Downloads of the government's Internet filtering software have hit six figures, according to the Communications Minister — with the Coalition now turning to a schoolboy for help in improving the software.
Speaking today at an Australian Telecommunications User Group meeting in Sydney, Communications Minister Helen Coonan said that the filtering software had been downloaded over 100,000 times in the first week and a half after its release.
The filter, issued to individual homes, schools and libraries as part of the government's AU$189 million NetAlert — Protecting Australian Families Online program was announced in August and is intended to help parents block children's access to "offensive" or "unwelcome" material on the Internet.
"It's clearly meeting a need but we need to keep an eye on it ... it's not a silver bullet," Coonan said.
"It seems to be working just the way we planned," she said.
Within weeks of the government's filtering-software launch in late August, one of the software packages available had been cracked by a Melbourne schoolboy.
Today, Coonan hinted that 16-year-old Tom Wood, who was able to crack the filter within half an hour, has been helping the government finetune the software package.
"We've been working with the young person concerned, in the lab ... and we're now working on some of those issues with Microsoft," she said.

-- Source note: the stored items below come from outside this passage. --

/-- A splitter that ends in FAILED raised its failure with index 0 (R120, R122). -/
theorem raised_of_storeSplit_failed {r : Except FailKind (Nat × Nat)} (going : s.life ≠ .failed)
    (noBlock : ∀ k, r = .error k → k.perBlock = false) (failed : (storeSplit r s).life = .failed) :
    ∃ k, storeSplit r s = raise k (s.failureIndex k) s := by
  rcases storeSplit_cases r s with ⟨k, hk, e⟩ | ⟨n, b, -, e⟩ <;> rw [e] at failed ⊢
  · exact ⟨k, by rw [failureIndex_of_not_perBlock (noBlock k hk)]⟩
  · exact absurd failed going

/-- An operation of a BUSY block that ends in FAILED raised a failure with the index of its kind (R230, R240). -/
theorem raised_of_exec_failed {i : Instr} (busy : s.life = .busy) (runs : exec i s = .next t)
    (failed : t.life = .failed) : ∃ k, t = raise k (s.failureIndex k) s := by
  have going : s.life ≠ .failed := by simp [busy]
  cases i with
  | conv => cases (execConv_of_busy busy).symm.trans runs; exact absurd failed going
  | clr => cases (execClr_of_busy busy).symm.trans runs; exact absurd failed going
  | splitS => cases runs; exact raised_of_storeSplit_failed going (fun _ => perBlock_of_splitSprite_error) failed
  | splitT => cases runs; exact raised_of_storeSplit_failed going (fun _ => perBlock_of_splitTileset_error) failed
  | resolveS =>
    rcases execResolveS_cases s with ⟨k, hk, e⟩ | ⟨_, -, e⟩ <;> cases e.symm.trans runs
    · exact ⟨k, by rw [failureIndex_of_not_perBlock (perBlock_of_resolveSprite_error hk)]⟩
    · exact absurd failed going
  | resolveT =>
    rcases execResolveT_foreground s with ⟨k, hk, e⟩ | ⟨_, _, _, -, e⟩ <;> cases e.symm.trans runs
    · exact ⟨k, by rw [failureIndex_of_perBlock (perBlock_of_resolveTile_error hk)]⟩
    · exact absurd failed going
  | pack m =>
    rcases execPack_cases m s with ⟨-, e⟩ | ⟨bytes, -, e⟩ <;> cases e.symm.trans runs
    · exact ⟨.colorNotInTable, rfl⟩
    · exact absurd ((afterPack_life m (appendPix s bytes)).symm.trans failed) going
  | attr =>
    cases runs
    rcases afterAttr_cases (appendAttr s (attrByte s.fg)) with ⟨-, e⟩ | ⟨-, e⟩ <;> rw [e] at failed <;>
      exact absurd failed going
  | emitS => cases runs; cases failed
  | emitT => cases runs; cases failed

end operations

/-- Settles O36: every failure is entered by `raise`, whose whole effect is `raise_failedFrom`. -/
theorem failureEntryDiscardsEverything : Obligations.FailureEntryDiscardsEverything := by
  refine ⟨raise_failedFrom, fun s failed => sequencerTurn_of_not_busy (by simp [failed]), ?_⟩
  intro i s t busy runs failed
  obtain ⟨k, rfl⟩ := raised_of_exec_failed busy runs failed
  have entry := raise_failedFrom k (s.failureIndex k) s
  exact ⟨k, entry, congrFun₂ entry.inputs.pixRead⟩

/-! ### Leaving FAILED -/

/-- Settles O37: a step that leaves FAILED sets STATE, and for a block that is not BUSY only the two commands and reset do
(R27). -/
theorem failedIsLeftOnlyByCommandOrReset : Obligations.FailedIsLeftOnlyByCommandOrReset := by
  intro s t failed ht left
  obtain ⟨byConv, byEmit, -, byClrOrReset⟩ := stateIsSetOnlyByItsCauses s t ht (failed ▸ left)
  cases life : t.life with
  | idle =>
    rcases byClrOrReset life with ⟨v, q, hq, code⟩ | reset
    · exact .inl ⟨v, q, hq, .inr code⟩
    · exact .inr reset
  | busy =>
    obtain ⟨v, q, hq, code⟩ := byConv life
    exact .inl ⟨v, q, hq, .inl code⟩
  | done => cases failed.symm.trans (byEmit life).1
  | failed => exact absurd life left

/-! ### The first failure of a tileset conversion -/

section tiles

variable {c : ConvConfig} {g : Nat → Nat → Idx} {e : ConvFailure}

/-- A tile's failure, in either component, is recorded with the tile's number (R230). -/
theorem convertTile_error_idx {k : Nat} (failed : convertTile c g k = .error e) : e.idx = k := by
  rcases convertTile_cases c g k with ⟨_, -, r⟩ | ⟨_, -, -, r⟩ | ⟨_, _, -, -, r⟩ <;> cases r.symm.trans failed <;> rfl

/-- The tileset loop of `Convert` fails with the first listed tile that fails (R211: "stopping at the first failure"). -/
theorem convertTiles_eq_error {ks : List Nat} {acc : ConvOutput} (failed : convertTiles c g ks acc = .error e) :
    ∃ before k after, ks = before ++ k :: after ∧ convertTile c g k = .error e ∧
      ∀ j ∈ before, ∃ r, convertTile c g j = .ok r := by
  induction ks generalizing acc with
  | nil => cases failed
  | cons k l ih =>
    cases tile : convertTile c g k with
    | error e' =>
      cases (convertTiles_cons_error l acc tile).symm.trans failed
      exact ⟨[], k, l, rfl, tile, nofun⟩
    | ok r =>
      rw [convertTiles_cons_ok l acc tile] at failed
      obtain ⟨before, k', after, rfl, tile', earlier⟩ := ih failed
      exact ⟨k :: before, k', after, rfl, tile', List.forall_mem_cons.2 ⟨⟨r, tile⟩, earlier⟩⟩

/-- In tile-scan order the tiles listed before tile `k` are those of a lower number (R123). -/
theorem range_split {n k : Nat} {before after : List Nat} (h : List.range n = before ++ k :: after) :
    k < n ∧ before = List.range k := by
  rw [List.range_eq_range', List.range'_eq_append_iff] at h
  obtain ⟨m, -, rfl, rest⟩ := h
  obtain ⟨first, inside, -⟩ := List.range'_eq_cons_iff.1 rest.symm
  obtain rfl : m = k := by omega
  exact ⟨by omega, List.range_eq_range'.symm⟩

/-- Past the split a tileset conversion fails as its loop does (R211). -/
theorem convertTiles_of_convertTileset_error {n b : Nat} (split : splitTileset c.w c.h = .ok (n, b))
    (failed : convertTileset c g = .error e) :
    convertTiles c g (List.range n) ⟨[], [], n, b, ⟨0, 0, 0, 0⟩, 0⟩ = .error e := by
  rw [convertTileset_of_split split] at failed
  cases loop : convertTiles c g (List.range n) ⟨[], [], n, b, ⟨0, 0, 0, 0⟩, 0⟩ with
  | error e' => rw [loop] at failed; cases failed; rfl
  | ok o => rw [loop] at failed; cases failed

end tiles

/-- Settles O49: the size and the count are checked before any pixel is read, and the loop over the tiles stops at the
first one that fails. -/
theorem firstFailureIsReported : Obligations.FirstFailureIsReported := by
  intro c g tileset
  have arm : convert c g = convertTileset c g := by simp only [convert, tileset]
  rw [arm]
  refine ⟨fun inexact => convertTileset_of_split_error (splitTileset_of_inexact inexact),
    fun hw hh many => convertTileset_of_split_error ((splitTileset_of_exact hw hh).trans (if_pos many)),
    fun e hw hh few failed => ?_⟩
  have split := (splitTileset_of_exact hw hh).trans (if_neg (Nat.not_lt.2 few))
  obtain ⟨before, k, after, listed, tile, earlier⟩ :=
    convertTiles_eq_error (convertTiles_of_convertTileset_error split failed)
  obtain ⟨inside, rfl⟩ := range_split listed
  obtain rfl := convertTile_error_idx tile
  exact ⟨inside, tile, fun j lower => earlier j (List.mem_range.2 lower)⟩

end Sys2Proof.Machine
end

section
/-! PROOFS. Reset, which may come at any moment, and the write to PIX that the model refuses
(spec/70_reset_and_hazards.md R260, R263). -/

namespace Sys2Proof.Machine

/-! ### Reset -/

/-- What reset keeps (the configuration of the instance, the moves to come, the bus) is in no register. -/
theorem readReg_resetBlock (s : State) (n : Nat) : readReg (resetBlock s) n = readReg State.reset n := rfl

theorem resetBlock_cleared (s : State) : Cleared (resetBlock s) :=
  ⟨rfl, rfl, rfl, rfl, rfl, rfl, rfl, rfl, rfl, rfl, rfl, rfl, rfl⟩

/-- A block that is not BUSY does nothing of its own (R25). -/
theorem step_of_quiet {s : State} (alone : s.host = []) (notBusy : s.life ≠ .busy) : step s = .next s :=
  (step_nil alone).trans (sequencerTurn_of_not_busy notBusy)

/-- Settles O9: whatever the state was, reset leaves the registers of the reset state, and the block it leaves is IDLE, so
with no move left it is quiet. -/
theorem resetAbandonsTheConversion : Obligations.ResetAbandonsTheConversion := by
  intro s q hq
  have idle : (resetBlock { s with host := q }).life ≠ .busy := nofun
  have zero (n : Nat) : readReg (resetBlock { s with host := q }) n = 0 :=
    (readReg_resetBlock _ n).trans (resetStateIsAllZero.1 n)
  exact ⟨resetBlock { s with host := q }, step_eq_hostTurn hq, rfl, rfl, rfl, rfl, rfl, resetBlock_cleared _, zero,
    rfl, rfl, rfl, fun alone => step_of_quiet alone idle⟩
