-- ==== Sys2Proof/Syntax.lean ====
section
/-! DEFINITION. The abstract form of every step of the opcode table: one constructor per row.

The 214 rows with bits are the instruction words of R249 to R256; `m` is the switch marker S (R137), and the other
arguments are the fields of the row. The 69 rows without bits are the events of the module (R249 gives them no word):
their arguments say which agent acts, or what an outside party does. -/

namespace Sys2Proof
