/-- Bits [30:0] of an instruction's word; an event has no word (0). -/
def encodeBody : Instr → Nat
  | .add _ d a b => encR 1 0 d a b
  | .sub _ d a b => encR 1 1 d a b
  | .mul _ d a b => encR 1 2 d a b
  | .mulh _ d a b => encR 1 3 d a b
  | .mulhn _ d a b => encR 1 4 d a b
  | .mad _ d a b => encR 1 5 d a b
  | .min _ d a b => encR 1 6 d a b
  | .max _ d a b => encR 1 7 d a b
  | .minn _ d a b => encR 1 8 d a b
  | .maxn _ d a b => encR 1 9 d a b
  | .adif _ d a b => encR 1 10 d a b
  | .adds _ d a b => encR 1 11 d a b
  | .subs _ d a b => encR 1 12 d a b
  | .and _ d a b => encR 2 0 d a b
  | .or _ d a b => encR 2 1 d a b
  | .xor _ d a b => encR 2 2 d a b
  | .andn _ d a b => encR 2 3 d a b
  | .shl _ d a b => encR 2 4 d a b
  | .shr _ d a b => encR 2 5 d a b
  | .shra _ d a b => encR 2 6 d a b
  | .rotl _ d a b => encR 2 7 d a b
  | .sel _ d a b => encR 2 8 d a b
  | .popc _ d a => encR 2 9 d a 0
  | .clz _ d a => encR 2 10 d a 0
  | .ctz _ d a => encR 2 11 d a 0
  | .brev _ d a => encR 2 12 d a 0
  | .seq _ d a b => encR 3 0 d a b
  | .sne _ d a b => encR 3 1 d a b
  | .slt _ d a b => encR 3 2 d a b
  | .sle _ d a b => encR 3 3 d a b
  | .sltn _ d a b => encR 3 4 d a b
  | .slen _ d a b => encR 3 5 d a b
  | .add64 _ d a b => encR 4 0 d a b
  | .sub64 _ d a b => encR 4 1 d a b
  | .mul64 _ d a b => encR 4 2 d a b
  | .addx _ d a b => encR 4 3 d a b
  | .addxn _ d a b => encR 4 4 d a b
  | .shl64 _ d a b => encR 4 5 d a b
  | .shr64 _ d a b => encR 4 6 d a b
  | .shra64 _ d a b => encR 4 7 d a b
  | .div _ d a b => encR 4 8 d a b
  | .divn _ d a b => encR 4 9 d a b
  | .rem _ d a b => encR 4 10 d a b
  | .remn _ d a b => encR 4 11 d a b
  | .seq64 _ d a b => encR 4 12 d a b
  | .slt64 _ d a b => encR 4 13 d a b
  | .sltn64 _ d a b => encR 4 14 d a b
  | .addi _ d a i => encI 5 d a i
  | .andi _ d a i => encI 6 d a i
  | .ori _ d a i => encI 7 d a i
  | .xori _ d a i => encI 8 d a i
  | .slti _ d a i => encI 9 d a i
  | .sltni _ d a i => encI 10 d a i
  | .muli _ d a i => encI 11 d a i
  | .shli _ d a n => encI 12 d a (BitVec.ofNat 11 (0 * 256 + n.toNat))
  | .shri _ d a n => encI 12 d a (BitVec.ofNat 11 (1 * 256 + n.toNat))
  | .shrai _ d a n => encI 12 d a (BitVec.ofNat 11 (2 * 256 + n.toNat))
  | .rotli _ d a n => encI 12 d a (BitVec.ofNat 11 (3 * 256 + n.toNat))
  | .bfx _ d a e l p => encI 13 d a (BitVec.ofNat 11 (e.toNat * 1024 + l.toNat * 32 + p.toNat))
  | .bfi _ d a l p => encI 14 d a (BitVec.ofNat 11 (l.toNat * 32 + p.toNat))
  | .addxi _ d a i => encI 15 d a i
  | .lui _ d i => encU 16 d i
  | .lapc _ d i => encU 17 d i
  | .fadd _ d a b => encR 18 0 d a b
  | .fsub _ d a b => encR 18 1 d a b
  | .fmul _ d a b => encR 18 2 d a b
  | .fma _ d a b => encR 18 3 d a b
  | .fmin _ d a b => encR 18 4 d a b
  | .fmax _ d a b => encR 18 5 d a b
  | .fabs _ d a => encR 18 6 d a 0
  | .fneg _ d a => encR 18 7 d a 0
  | .fsgn _ d a b => encR 18 8 d a b
  | .feq _ d a b => encR 18 9 d a b
  | .flt _ d a b => encR 18 10 d a b
  | .fle _ d a b => encR 18 11 d a b
  | .fclass _ d a => encR 18 12 d a 0
  | .fnma _ d a b => encR 18 13 d a b
  | .ftoi _ d a c => encR 19 0 d a (c.setWidth 7)
  | .fton _ d a c => encR 19 1 d a (c.setWidth 7)
  | .itof _ d a c => encR 19 2 d a (c.setWidth 7)
  | .ntof _ d a c => encR 19 3 d a (c.setWidth 7)
  | .f2bf _ d a c => encR 19 4 d a (c.setWidth 7)
  | .bf2f _ d a => encR 19 5 d a 0
  | .f2h _ d a c => encR 19 6 d a (c.setWidth 7)
  | .h2f _ d a => encR 19 7 d a 0
  | .f2e4 _ d a c => encR 19 8 d a (c.setWidth 7)
  | .e42f _ d a => encR 19 9 d a 0
  | .f2e5 _ d a c => encR 19 10 d a (c.setWidth 7)
  | .e52f _ d a => encR 19 11 d a 0
  | .frcp _ d a => encR 20 0 d a 0
  | .frsq _ d a => encR 20 1 d a 0
  | .fsqrt _ d a => encR 20 2 d a 0
  | .fexp2 _ d a => encR 20 3 d a 0
  | .flog2 _ d a => encR 20 4 d a 0
  | .badd2 _ d a b => encR 20 5 d a b
  | .bmul2 _ d a b => encR 20 6 d a b
  | .bfma2 _ d a b => encR 20 7 d a b
  | .bmax2 _ d a b => encR 20 8 d a b
  | .dxq _ d a f => encR 20 9 d a (f.setWidth 7)
  | .dxd _ d a f => encR 20 10 d a (f.setWidth 7)
  | .ballot _ d a => encR 21 0 d a 0
  | .vany _ d a => encR 21 1 d a 0
  | .vall _ d a => encR 21 2 d a 0
  | .shfl _ d a b => encR 21 3 d a b
  | .shflx _ d a b => encR 21 4 d a b
  | .shflup _ d a b => encR 21 5 d a b
  | .shfldn _ d a b => encR 21 6 d a b
  | .redadd _ d a => encR 21 7 d a 0
  | .redmin _ d a => encR 21 8 d a 0
  | .redmax _ d a => encR 21 9 d a 0
  | .redfadd _ d a => encR 21 10 d a 0
  | .scanadd _ d a => encR 21 11 d a 0
  | .scanaddx _ d a => encR 21 12 d a 0
  | .movix _ d a => encR 21 13 d a 0
  | .movixw _ d a => encR 21 14 d a 0
  | .lmask _ d => encR 21 15 d 0 0
  | .beq _ a b o => encI 22 a b o
  | .bne _ a b o => encI 23 a b o
  | .blt _ a b o => encI 24 a b o
  | .bge _ a b o => encI 25 a b o
  | .bltn _ a b o => encI 26 a b o
  | .bgen _ a b o => encI 27 a b o
  | .br _ o => encJ 28 o
  | .jal _ o => encJ 29 o
  | .jr _ a => encR 30 0 0 a 0
  | .jalr _ d a => encR 30 1 d a 0
  | .nop _ => encR 31 0 0 0 0
  | .exit _ => encR 31 1 0 0 0
  | .yield _ => encR 31 2 0 0 0
  | .trapI _ c => encR 31 3 0 0 c
  | .brk _ => encR 31 4 0 0 0
  | .eret _ => encR 31 5 0 0 0
  | .wbase _ a => encR 31 6 0 a 0
  | .chk _ a b => encR 31 7 0 a b
  | .spawn _ d a c => encR 31 8 d a c
  | .jenrol _ j => encR 31 9 0 0 (j.setWidth 7)
  | .jwait _ j => encR 31 10 0 0 (j.setWidth 7)
  | .jstrike _ j => encR 31 11 0 0 (j.setWidth 7)
  | .tickwait _ => encR 31 12 0 0 0
  | .rdcw _ d i => encI 32 d 0 i
  | .wrcw _ a i => encI 33 0 a i
  | .ldg _ d a w h o => encM 34 d a w h o
  | .stg _ d a w h o => encM 35 d a w h o
  | .lds _ d a w h o => encM 36 d a w h o
  | .sts _ d a w h o => encM 37 d a w h o
  | .ldp _ d a w h o => encM 38 d a w h o
  | .stp _ d a w h o => encM 39 d a w h o
  | .pf _ a => encR 40 0 0 a 0
  | .cwb _ a => encR 40 1 0 a 0
  | .cinv _ a => encR 40 2 0 a 0
  | .cflush _ a => encR 40 3 0 a 0
  | .aadd _ d a b c => encA 41 0 d a b c
  | .aand _ d a b c => encA 41 1 d a b c
  | .aor _ d a b c => encA 41 2 d a b c
  | .axor _ d a b c => encA 41 3 d a b c
  | .amin _ d a b c => encA 41 4 d a b c
  | .amax _ d a b c => encA 41 5 d a b c
  | .aminn _ d a b c => encA 41 6 d a b c
  | .amaxn _ d a b c => encA 41 7 d a b c
  | .aswap _ d a b c => encA 41 8 d a b c
  | .acas _ d a b c => encA 41 9 d a b c
  | .acasgt _ d a b c => encA 41 10 d a b c
  | .acasgtn _ d a b c => encA 41 11 d a b c
  | .aaddD _ d a b c => encA 42 0 d a b c
  | .aandD _ d a b c => encA 42 1 d a b c
  | .aorD _ d a b c => encA 42 2 d a b c
  | .axorD _ d a b c => encA 42 3 d a b c
  | .aminD _ d a b c => encA 42 4 d a b c
  | .amaxD _ d a b c => encA 42 5 d a b c
  | .aminnD _ d a b c => encA 42 6 d a b c
  | .amaxnD _ d a b c => encA 42 7 d a b c
  | .aswapD _ d a b c => encA 42 8 d a b c
  | .acasD _ d a b c => encA 42 9 d a b c
  | .acasgtD _ d a b c => encA 42 10 d a b c
  | .acasgtnD _ d a b c => encA 42 11 d a b c
  | .acasver _ d a b c => encA 42 12 d a b c
  | .acastag _ d a b c => encA 42 13 d a b c
  | .atbeg _ d o => encI 43 d 0 o
  | .atend _ => encR 44 0 0 0 0
  | .atabort _ c => encR 44 1 0 0 c
  | .atstat _ d => encR 44 2 d 0 0
  | .fenceRel _ c => encR 45 0 (c.setWidth 7) 0 0
  | .fenceAcq _ c => encR 45 1 (c.setWidth 7) 0 0
  | .fenceAr _ c => encR 45 2 (c.setWidth 7) 0 0
  | .phase _ c a => encR 45 3 (c.setWidth 7) a 0
  | .bararv _ d a c => encR 46 0 d a (c.setWidth 7)
  | .barwait _ d a c => encR 46 1 d a (c.setWidth 7)
  | .barsync _ d a c => encR 46 2 d a (c.setWidth 7)
  | .barinit _ d a c => encR 46 3 d a (c.setWidth 7)
  | .waiteq _ d a b => encR 47 0 d a b
  | .waitne _ d a b => encR 47 1 d a b
  | .waitge _ d a b => encR 47 2 d a b
  | .tlwait _ a n => encR 47 3 0 a (n.setWidth 7)
  | .tlread _ d n => encR 47 4 d 0 (n.setWidth 7)
  | .qpush _ a n => encR 47 5 0 a (n.setWidth 7)
  | .qpop _ d n => encR 47 6 d 0 (n.setWidth 7)
  | .qtake _ d a => encR 47 7 d a 0
  | .copy _ d a => encR 48 0 d a 0
  | .copyg _ d a => encR 48 1 d a 0
  | .prefa _ d a => encR 48 2 d a 0
  | .fetchw _ a b => encR 48 3 0 a b
  | .put _ d a => encR 49 0 d a 0
  | .puts _ d a => encR 49 1 d a 0
  | .get _ d a => encR 49 2 d a 0
  | .wincnt _ d a g x => encR 49 3 d a (BitVec.ofNat 7 (g.toNat * 4 + x.toNat))
  | .mloop _ n x y a b => encR 50 0 (BitVec.ofNat 7 (n.toNat * 16 + x.toNat * 4 + y.toNat)) a b
  | .slclr _ n => encR 51 0 0 0 (n.setWidth 7)
  | .slrd _ d a c n => encR 51 1 d a (BitVec.ofNat 7 (c.toNat * 8 + n.toNat))
  | .slwr _ d a n => encR 51 2 d a (n.setWidth 7)
  | .slstat _ d a n => encR 51 3 d a (n.setWidth 7)
  | .slevt _ d => encR 51 4 d 0 0
  | .fifoclr _ f => encR 51 5 0 0 (f.setWidth 7)
  | .rand _ d a b => encR 52 0 d a b
  | .randf _ d a b => encR 52 1 d a b
  | .snapshotQuiesce _ => 0
  | .classPlace _ => 0
  | .steal _ => 0
  | .classEnd _ => 0
  | .preempt _ => 0
  | .residentKill _ => 0
  | .fifoFeedFault _ => 0
  | .fetchwAnswer _ => 0
  | .tickBoundary _ => 0
  | .binTimerExpire _ => 0
  | .binLaunch _ => 0
  | .issueSelect _ _ => 0
  | .threadStarved _ => 0
  | .laneWake _ => 0
  | .pageWalk _ _ _ _ => 0
  | .translationFaultResolve _ => 0
  | .phaseSweep _ => 0
  | .monitorFire _ => 0
  | .signalDelivery _ => 0
  | .copyRequestStart _ => 0
  | .copyComplete _ => 0
  | .matrixStep _ _ => 0
  | .ticketedSlateAct _ _ => 0
  | .illegalWord _ => 0
  | .deferredResultWrite _ _ => 0
  | .fabricOpSend _ => 0
  | .fabricOpSettle _ _ _ => 0
  | .pbenSet => 0
  | .pbenClear => 0
  | .doeAbort => 0
  | .doeDiscovery => 0
  | .spdmDoeRequest => 0
  | .telemetryRead => 0
  | .i3cReset => 0
  | .powerOn => 0
  | .perst => 0
  | .cxlReset => 0
  | .functionLevelReset => 0
  | .port1Reset => 0
  | .holdEnd => 0
  | .powerFault => 0
  | .thermalTrip => 0
  | .clockThrottle => 0
  | .clockRestore => 0
  | .freeze => 0
  | .freezeRelease => 0
  | .scanShift => 0
  | .backstopSweep => 0
  | .passStep => 0
  | .deviceNumberConflict => 0
  | .dvsecRegisterWrite _ _ _ => 0
  | .mbwrWrite _ => 0
  | .mbrdWrite _ => 0
  | .spdmMctpRequest _ => 0
  | .linkDown _ => 0
  | .linkRetrain _ => 0
  | .bisnpTimeout _ _ => 0
  | .playbillWriteSnoop _ _ => 0
  | .queueTailWrite _ => 0
  | .hostMemRead _ _ => 0
  | .hostMemWrite _ _ => 0
  | .hostSnoop _ _ => 0
  | .fabricOpArrival _ _ _ _ _ _ => 0
  | .fabricPathTimeout _ => 0
  | .gratricPortFail _ => 0
  | .flitResend _ => 0
  | .uncorrectableError _ _ _ => 0
  | .correctedError _ => 0
  | .gratricPortTrain _ => 0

Around AU$85 million of funding will be spent on the software filtering part of the NetAlert program. The scheme will also see publicity campaigns stepped up, including a AU$22 million awareness scheme to "inform parents and carers of children about online safety issues and provide information about where they can go to receive support and assistance", and 10 new ACMA Internet safety officers who will visit schools to talk about online dangers.